Industry celebrates over government's tax U-turn

"This is a great day for bakers, no matter how large or small," Ken McMeikan, chief executive of Greggs told British Baker, following the government's U-turn on pasty tax. The move, which would have seen 20% VAT slapped on all hot bakery products, prompted a nationwide campaign by bakers for the government to rethink its proposals. This included a rally of more than 500 bakers at Downing Street to deliver a petition with more than half a million signa-tures to the government.

In the two months since the proposals were revealed in Chancellor George Osborne's Budget speech, the government has increasingly come under fire from the baking industry, the media and a whole host of MPs. However, 10 days after the extended consultation date had passed, the government made a decision, and it had listened to the bakers, amending the definition of what it deemed a "hot" product to be.

A spokesperson for the Treasury confirmed that products, which, after baking, were placed on normal shelving and were not kept hot by any means, or marketed as hot (see table below), would not be subject to VAT.

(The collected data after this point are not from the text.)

-- ==== Sys2Proof/Machine/Eip55.lean ====
section
/-! DEFINITION. Hex text, the EIP-55 casing, the address derivation, and the commands ETHADDR and EIP55 (42_eip55.md). -/

namespace Sys2Proof.Machine

/-- The lowercase digit of a value 0 to 15 (R210, R211). -/
def hexDigit (d : Nat) : Byte := BitVec.ofNat 8 (if d < 10 then 0x30 + d else 0x61 + (d - 10))

/-- HexLower (R211): the digit of bits 7:4, then the digit of bits 3:0, of each byte. -/
def hexLower : List Byte → List Byte
  | [] => []
  | b :: bs => hexDigit (b.toNat / 16) :: hexDigit (b.toNat % 16) :: hexLower bs

/-- HexVal (R212): in either case; any other byte is no hex character. -/
def hexVal (c : Byte) : Option Nat :=
  if 0x30 ≤ c.toNat ∧ c.toNat ≤ 0x39 then some (c.toNat - 0x30)
  else if 0x61 ≤ c.toNat ∧ c.toNat ≤ 0x66 then some (c.toNat - 0x61 + 10)
  else if 0x41 ≤ c.toNat ∧ c.toNat ≤ 0x46 then some (c.toNat - 0x41 + 10)
  else none

/-- HexDecode (R213): defined only when every character is a hex character (and the length even). -/
def hexDecode : List Byte → Option (List Byte)
  | [] => some []
  | [_] => none
  | c :: d :: cs =>
    match hexVal c, hexVal d, hexDecode cs with
    | some h, some l, some bs => some (BitVec.ofNat 8 (h * 16 + l) :: bs)
    | _, _, _ => none

/-- Nibble i of a hash, reading bytes left to right: the high nibble if i is even, the low if odd (R216 step 6). -/
def nibble (h : List Byte) (i : Nat) : Nat :=
  if i % 2 = 0 then (h.getD (i / 2) 0).toNat / 16 else (h.getD (i / 2) 0).toNat % 16

/-- R216 step 6: a lowercase letter becomes uppercase where the nibble is 8 or more; digits are unaffected. -/
def caseChar (c : Byte) (nib : Nat) : Byte :=
  if 0x61 ≤ c.toNat ∧ c.toNat ≤ 0x66 ∧ 8 ≤ nib then c - 0x20 else c

/-- EIP55Text (R216): "0x" and the 40 cased characters. -/
def eip55Text (raw : List Byte) : List Byte :=
  let low := hexLower raw
  let h := keccak256 low
  0x30 :: 0x78 :: (List.range 40).map fun i => caseChar (low.getD i 0) (nibble h i)

/-- The raw address of a public key (R215): the last 20 bytes of its Keccak-256 digest. -/
def rawAddress (key : List Byte) : List Byte := (keccak256 key).drop 12

/-- The result-area writes (R222) and the end of both commands (R219, R225, R228). -/
def addressResult (raw : List Byte) (s : State) : State :=
  State.toIdle { s with data := (s.data.writeBytes 0xC0 raw).writeBytes 0xD4 (eip55Text raw) }

/-- ETHADDR (R225): IDLE only; length before range (R246). All input is read before any result is written (R83). -/
def execEthaddr (off len : Nat) (s : State) : Host.Outcome State Fault Refusal :=
  runCommand (.ethaddr off len)
    [(s.outside [.idle], .sequenceError), (decide (len ≠ 64), .invalidKeySize), (outOfRange off len, .bufferRange)]
    (fun s => addressResult (rawAddress (s.dataBytes off 64)) s) s

/-- R246 check 6: a non-hex character among the 40 input bytes (R212). -/
def State.notHex (s : State) (off : Nat) : Bool := (hexDecode (s.dataBytes off 40)).isNone

/-- EIP55 (R228): IDLE only; length, range, content in that order. -/
def execEip55 (off len : Nat) (s : State) : Host.Outcome State Fault Refusal :=
  runCommand (.eip55 off len)
    [(s.outside [.idle], .sequenceError), (decide (len ≠ 40), .invalidEncoding), (outOfRange off len, .bufferRange),
     (s.notHex off, .invalidEncoding)]
    (fun s => addressResult ((hexDecode (s.dataBytes off 40)).getD []) s) s

end Sys2Proof.Machine
end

The news made the headlines of national newspapers on 29 May, including The Sun's "Pasty la vista, tax man", The Guardian's "Cold comfort in Osborne's pasty tax climbdown" and "Osborne blows hot and cold on 'pasty' tax", which featured in The Times.

"There are not many days when you get a government decision of this magnitude, and one that you believe to be absolutely right for the industry," said McMeikan. "I cannot tell you how pleased I am for the whole baking industry.

McMeikan added that one of the things he said to everyone at Greggs was that, as the largest bakery retailer, it had a disproportionate responsibility to represent the views of the wider baking industry and try to prevent small bakery firms and shops closing.

He applauded the government for listening to the views of the baking industry and its alternative proposals, and for keeping its word about there being a consultation period. "I'm delighted to say that they've come back with what we thought was the right way forward, and they do deserve credit for that."

Gill Brooks-Lonican, chief executive of the National Association of Master Bakers (NAMB), said she was absolutely ecstatic. "Stephen Gilbert, (Liberal Democrat MP of St Austell and Newquay) phoned us to tell us the news. It's been non-stop here. Members have been ringing and telling us that they had given their support, but never quite believed that it might happen."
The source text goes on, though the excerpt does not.